[[ Extracted records, beginning ]]
/-- An exact value: a NaN, an infinity, or sign, magnitude and binary exponent (a zero keeps its sign). -/
inductive FV where
  | nan
  | inf (neg : Bool)
  | fin (neg : Bool) (m : Nat) (e : Int)
  deriving DecidableEq, Repr

/-- A row of Table 02-2, or MXINT8 (R33). `special`: 0 IEEE infinities and NaNs, 1 only E4M3's NaN, 2 none. -/
structure EFmt where
  bits : Nat
  mant : Nat
  bias : Nat
  special : Nat
  isInt : Bool
  maxCode : Nat
  emax : Int
  deriving DecidableEq, Repr

def efFp32 : EFmt := ⟨32, 23, 127, 0, false, 0x7F7FFFFF, 127⟩
def efBf16 : EFmt := ⟨16, 7, 127, 0, false, 0x7F7F, 127⟩
def efFp16 : EFmt := ⟨16, 10, 15, 0, false, 0x7BFF, 15⟩
def efE4m3 : EFmt := ⟨8, 3, 7, 1, false, 0x7E, 8⟩
def efE5m2 : EFmt := ⟨8, 2, 15, 0, false, 0x7B, 15⟩
def efE3m2 : EFmt := ⟨6, 2, 3, 2, false, 0x1F, 4⟩
def efE2m3 : EFmt := ⟨6, 3, 1, 2, false, 0x1F, 2⟩
def efE2m1 : EFmt := ⟨4, 1, 1, 2, false, 0x7, 2⟩
def efInt8 : EFmt := ⟨8, 6, 0, 2, true, 0x7F, 0⟩

/-- The element format of a format code (Table 02-1); a VQ code stands for its codebook's element format. -/
def elemFmt (code : Nat) : Option EFmt :=
  match code with
  | 0x00 => some efFp32
  | 0x01 => some efBf16
  | 0x02 => some efFp16
  | 0x03 => some efE4m3
  | 0x04 => some efE5m2
  | 0x05 => some efE4m3
  | 0x06 => some efE5m2
  | 0x07 => some efE3m2
  | 0x08 => some efE2m3
  | 0x09 => some efE2m1
  | 0x0A => some efInt8
  | 0x0B => some efE4m3
  | 0x0C => some efE5m2
  | 0x0D => some efE4m3
  | 0x0E => some efE5m2
  | _ => none

/-- VQ formats (R39). -/
def fmtIsVq (c : Nat) : Bool := 0x0B ≤ c && c ≤ 0x0E
/-- VQ3 formats. -/
def fmtIsVq3 (c : Nat) : Bool := c == 0x0D || c == 0x0E
/-- Formats with an E8M0 scale per 32 elements. -/
def fmtIsMx (c : Nat) : Bool := 0x05 ≤ c && c ≤ 0x0A
/-- The 16-bit operand formats. -/
def fmtIs16 (c : Nat) : Bool := c == 1 || c == 2
/-- MXFP4. -/
def fmtIsFp4 (c : Nat) : Bool := c == 9
/-- May stand as the stationary operand (Table 02-1). -/
def fmtStationary (c : Nat) : Bool := 0x01 ≤ c && c ≤ 0x0E
/-- May stand as the streamed operand (Table 02-1). -/
def fmtStreamed (c : Nat) : Bool := 0x01 ≤ c && c ≤ 0x0A
/-- May stand as the drain output (Table 02-1). -/
def fmtDrain (c : Nat) : Bool := c ≤ 0x0A
/-- May be 2:4 sparse (R42). -/
def fmtSparse (c : Nat) : Bool := c == 3 || c == 4 || c == 5 || c == 6 || c == 9

/-- The operand pairs of Table 02-4 (R45, R46). -/
def pairAllowed (stat str : Nat) : Bool :=
  fmtStationary stat && fmtStreamed str &&
    (if fmtIs16 stat || fmtIs16 str then stat == str else true)

/-- The value of an element encoding (R31–R33). -/
def decodeElem (f : EFmt) (code : Nat) : FV :=
  if f.isInt then
    let n := sgn 8 code
    .fin (decide (n < 0)) n.natAbs (-6)
  else
    let c := code % 2 ^ f.bits
    let neg := nbit c (f.bits - 1)
    let mag := c % 2 ^ (f.bits - 1)
    let ex := mag >>> f.mant
    let m := mag % 2 ^ f.mant
    let exMax := 2 ^ (f.bits - 1 - f.mant) - 1
    if f.special == 0 && ex == exMax then (if m == 0 then .inf neg else .nan)
    else if f.special == 1 && mag == 0x7F then .nan
    else if ex == 0 then .fin neg m (1 - (f.bias : Int) - f.mant)
    else .fin neg (m + 2 ^ f.mant) ((ex : Int) - f.bias - f.mant)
[[ Extracted records, end ]]
Task requirements =>
Answer with a single number: the count of lines in the records that contain "exMax".

Output for this task =>
2